We would all literally be "party poopers."


----------



## BlueStreak (Apr 19, 2019)

A 3-ounce serving of cooked crawfish contains 70 calories and 14 grams of protein along with trace amounts of fat and carbohydrates. It also contains 115 milligrams of cholesterol, which is 40 percent of the recommended daily limit of 300 milligrams for cholesterol for healthy people.


----------



## Trump (Apr 19, 2019)

Think I watched a vid what someone posted the other day that said your body naturally produces 1000mg cholesterol. Anything you eat the body just doesn’t bother producing. I have no idea if this is true or not this was just a small part of the vid I watched. Hope someone with some no how can rubbish or confirm this claim



BlueStreak said:


> A 3-ounce serving of cooked crawfish contains 70 calories and 14 grams of protein along with trace amounts of fat and carbohydrates. It also contains 115 milligrams of cholesterol, which is 40 percent of the recommended daily limit of 300 milligrams for cholesterol for healthy people.


----------



## Gadawg (Apr 19, 2019)

Trump said:


> Think I watched a vid what someone posted the other day that said your body naturally produces 1000mg cholesterol. Anything you eat the body just doesn’t bother producing. I have no idea if this is true or not this was just a small part of the vid I watched.
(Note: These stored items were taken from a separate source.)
-- ==== Sys2Proof/Certificates/Slice0/Obligations.lean ====
section
/-! DEFINITION. The statements for the provers, family by family. `s.hostReady` says that a request that comes up is taken
at once; `State.replied` and `State.turnedAway` are a state after the reply, all else as it was (Safety.lean). -/

open Sys2Proof Sys2Proof.Machine

/-! ## The queue, power and the whole machine -/

/-- The command at the front of the queue runs with the queue's rest (the model's own queue, assumption 1).
Every command completes in every state: none faults and none is refused. -/
def Obligations.StepTakesTheFront : Prop :=
  (∀ (c : Instr) (rest : List Instr) (s : State), s.pending = c :: rest → step s = exec c { s with pending := rest }) ∧
  (∀ (c : Instr) (s : State), ∃ t, exec c s = .next t)

/-- The values every block holds at power-on, every counter among them: the tracker's, the cell ports', the table's, the
router's, the links', the swap record's, the swap store's, the engine's, the Rating Unit's, the record store's and the
interface's (R21, R42, R60, R76, R97, R98, R117, R140, R157, R173, R184). Carriers and modems, for which the rules give no
value, are left out, and so is the swap record's Started-at. -/
def Obligations.ResetValues : Prop :=
  let s := State.reset
  (s.tracker.verdict = none ∧ s.tracker.zones = [] ∧ s.tracker.routeLength = 0 ∧ s.tracker.hysteresis = 200 ∧ s.tracker.fixTimeout = 10 ∧
    s.tracker.holdTime = 30 ∧ s.tracker.retentionTime = 20 ∧ s.tracker.frozen = false ∧ s.tracker.forcedFreeze = false ∧
    s.tracker.holdExpiry = none ∧ s.tracker.lastFix = none ∧ s.tracker.lastPosition = none ∧ s.tracker.fixExpiry = none) ∧
  (∀ p : Fin 6, (s.port p).state = .down ∧ (s.port p).headCapacity = 1024 ∧ (s.port p).limit = 512 ∧
    (s.port p).portLostTime = 60 ∧ (s.port p).hold = false ∧ (s.port p).asks = [] ∧
    (s.port p).counters = ⟨0, 0, #v[0, 0, 0, 0], 0, 0, 0, 0, 0, 0, 0⟩) ∧
  s.cpc.lastServed = 5 ∧ s.cpc.storeHold = false ∧
  s.table.entries = [] ∧ s.table.freeHandles = List.range 2048 ∧ s.table.attachCounter = 0 ∧
  s.table.counters = ⟨0, 0, #v[0, 0, 0, 0], 0, 0⟩ ∧
  (let z : Tally := ⟨0, 0⟩
   s.router.totals = {
     upDirect := z, upStored := z, upLocal := z, upPortal := #v[z, z, z, z, z, z], upIsolated := z, upNotOpen := z,
     localPortDiscards := z, localDelivered := z, localDiscards := z, downDelivered := z, downNotOpen := z,
     downStaleBearer := z, downWrongKind := z, downNotEntitled := #v[z, z, z, z, z, z, z], handOffs := z, meteredUp := z,
     meteredDown := z, opens := 0, refusals := #v[0, 0], closes := 0, staleCloses := 0, freedOther := 0 } ∧
   s.router.additions = []) ∧
  (∀ l : Fin 4, let k := s.link l
    (k.type = none ∧ k.enabled = false ∧ k.costRank = 0 ∧ k.rttLimit = none ∧ k.holddownTime = 30 ∧ k.reprobeTime = 60) ∧
    (k.state = .absent ∧ k.longOwed = true ∧ k.probe = none ∧ k.lastProbe = none ∧ k.misses = 0 ∧ k.echoSeq = 0 ∧
      k.openEchoes = [] ∧ k.waiting = []) ∧
    (k.holddownAt = none ∧ k.reprobeAt = none ∧ k.nextEcho = none ∧ k.guardAt = none) ∧
    k.counters = ⟨0, 0, 0, 0, 0, 0, 0, 0, 0, 0, 0, 0, 0, 0, 0⟩) ∧
  (s.slm.pin = none ∧ s.slm.settleTime = 10 ∧ s.slm.moveAckTimer = 3000 ∧ s.slm.guardTime = 2000 ∧ s.slm.grace = 5000 ∧
    s.slm.settle = none ∧ s.slm.counters = ⟨0, 0, 0, 0, 0, 0, 0, 0, 0⟩) ∧
  (s.slm.swap.inProgress = false ∧ s.slm.swap.number = 0 ∧ s.slm.swap.planned = none ∧ s.slm.swap.fromLink = none ∧
    s.slm.swap.toLink = none ∧ s.slm.swap.moveSent = false ∧ s.slm.swap.ackExpiry = none ∧ s.slm.swap.lastOutcome = none) ∧
  (s.slm.isolated = none ∧ s.slm.graceAt = none ∧
    s.slm.cutOff = false ∧ s.sws.frames = [] ∧
    s.sws.counters = ⟨⟨0, 0⟩, ⟨0, 0⟩, ⟨0, 0⟩, #v[⟨0, 0⟩, ⟨0, 0⟩, ⟨0, 0⟩, ⟨0, 0⟩, ⟨0, 0⟩], 0⟩) ∧
  (s.rge.partners = [] ∧ s.rge.pacerRate = 20 ∧ s.rge.exchangeTimer = 5000 ∧ s.rge.bucket = 20000 ∧ s.rge.inFlight = [] ∧
    s.rge.counters = ⟨0, 0, 0, 0, #v[0, 0, 0], 0, 0, 0, 0, 0, 0, 0, 0, 0, 0, 0, 0, 0, 0, 0⟩) ∧
  (s.rtu.active = [] ∧ s.rtu.activeExists = false ∧ s.rtu.bank = [] ∧ s.rtu.armed = false ∧ s.rtu.closeQueue = [] ∧
    s.rtu.waitList = [] ∧
    s.rtu.counters = ⟨0, #v[0, 0, 0, 0, 0, 0, 0, 0, 0, 0, 0, 0], 0, 0, 0, 0, 0, 0, 0, 0, 0, 0, 0, 0, 0, 0, 0⟩) ∧
  (s.rsc.buffer = [] ∧ s.rsc.batch = none ∧ s.rsc.batchNumber = 0 ∧ s.rsc.channel = .shore ∧ s.rsc.batchTimer = 10 ∧
    s.rsc.scanEnded = false ∧
    s.rsc.counters = ⟨0, 0, 0, 0, 0, 0, 0, 0, 0, 0, 0, 0, #v[0, 0, 0, 0, 0], 0, 0, 0, 0, 0, 0⟩) ∧
  (s.mli.device = .unconfigured ∧ s.mli.clock = 0 ∧ s.mli.shipTime = 0 ∧ s.mli.input = [] ∧ s.mli.tx = [] ∧
    s.mli.overflow = false ∧ s.mli.staging = none ∧ s.mli.billing.defaultCap = 0 ∧ s.mli.billing.alertPercent = 80 ∧
    s.mli.billing.maxAge = 900 ∧ s.mli.billing.exemptList = [] ∧
    s.mli.counters = ⟨0, 0, 0, 0, 0, 0, #v[0, 0, 0, 0, 0, 0, 0, 0], 0, 0, 0⟩)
Hope someone with some no how can rubbish or confirm this claim



Dietary cholesterol is of zero importance to the vast majority of humans.  And as they are finding out now, serum cholesterol levels may be equally useless as predicters of cardio disease.


----------



## Rhino99 (Apr 19, 2019)

Gadawg said:


> Dietary cholesterol is of zero importance to the vast majority of humans.  And as they are finding out now, serum cholesterol levels may be equally useless as predicters of cardio disease.



Yup.
Approx 50% of all heart attacks have good lipid numbers.


----------



## Rhino99 (Apr 19, 2019)

Also, what causes plaque buildup in our arteries......when we eat processed food and put shit into out bodies there is a natural reaction for the body to fight this off which is an inflammatory response. 
This damages the endothelial lining which causes the liver to produce more cholesterol because that is what coats the damaged areas, almost like a bandage. This build up and causes narrowing of the arteries.


----------



## Texan69 (Apr 25, 2019)

Gadawg said:


> Dietary cholesterol is of zero importance to the vast majority of humans.  And as they are finding out now, serum cholesterol levels may be equally useless as predicters of cardio disease.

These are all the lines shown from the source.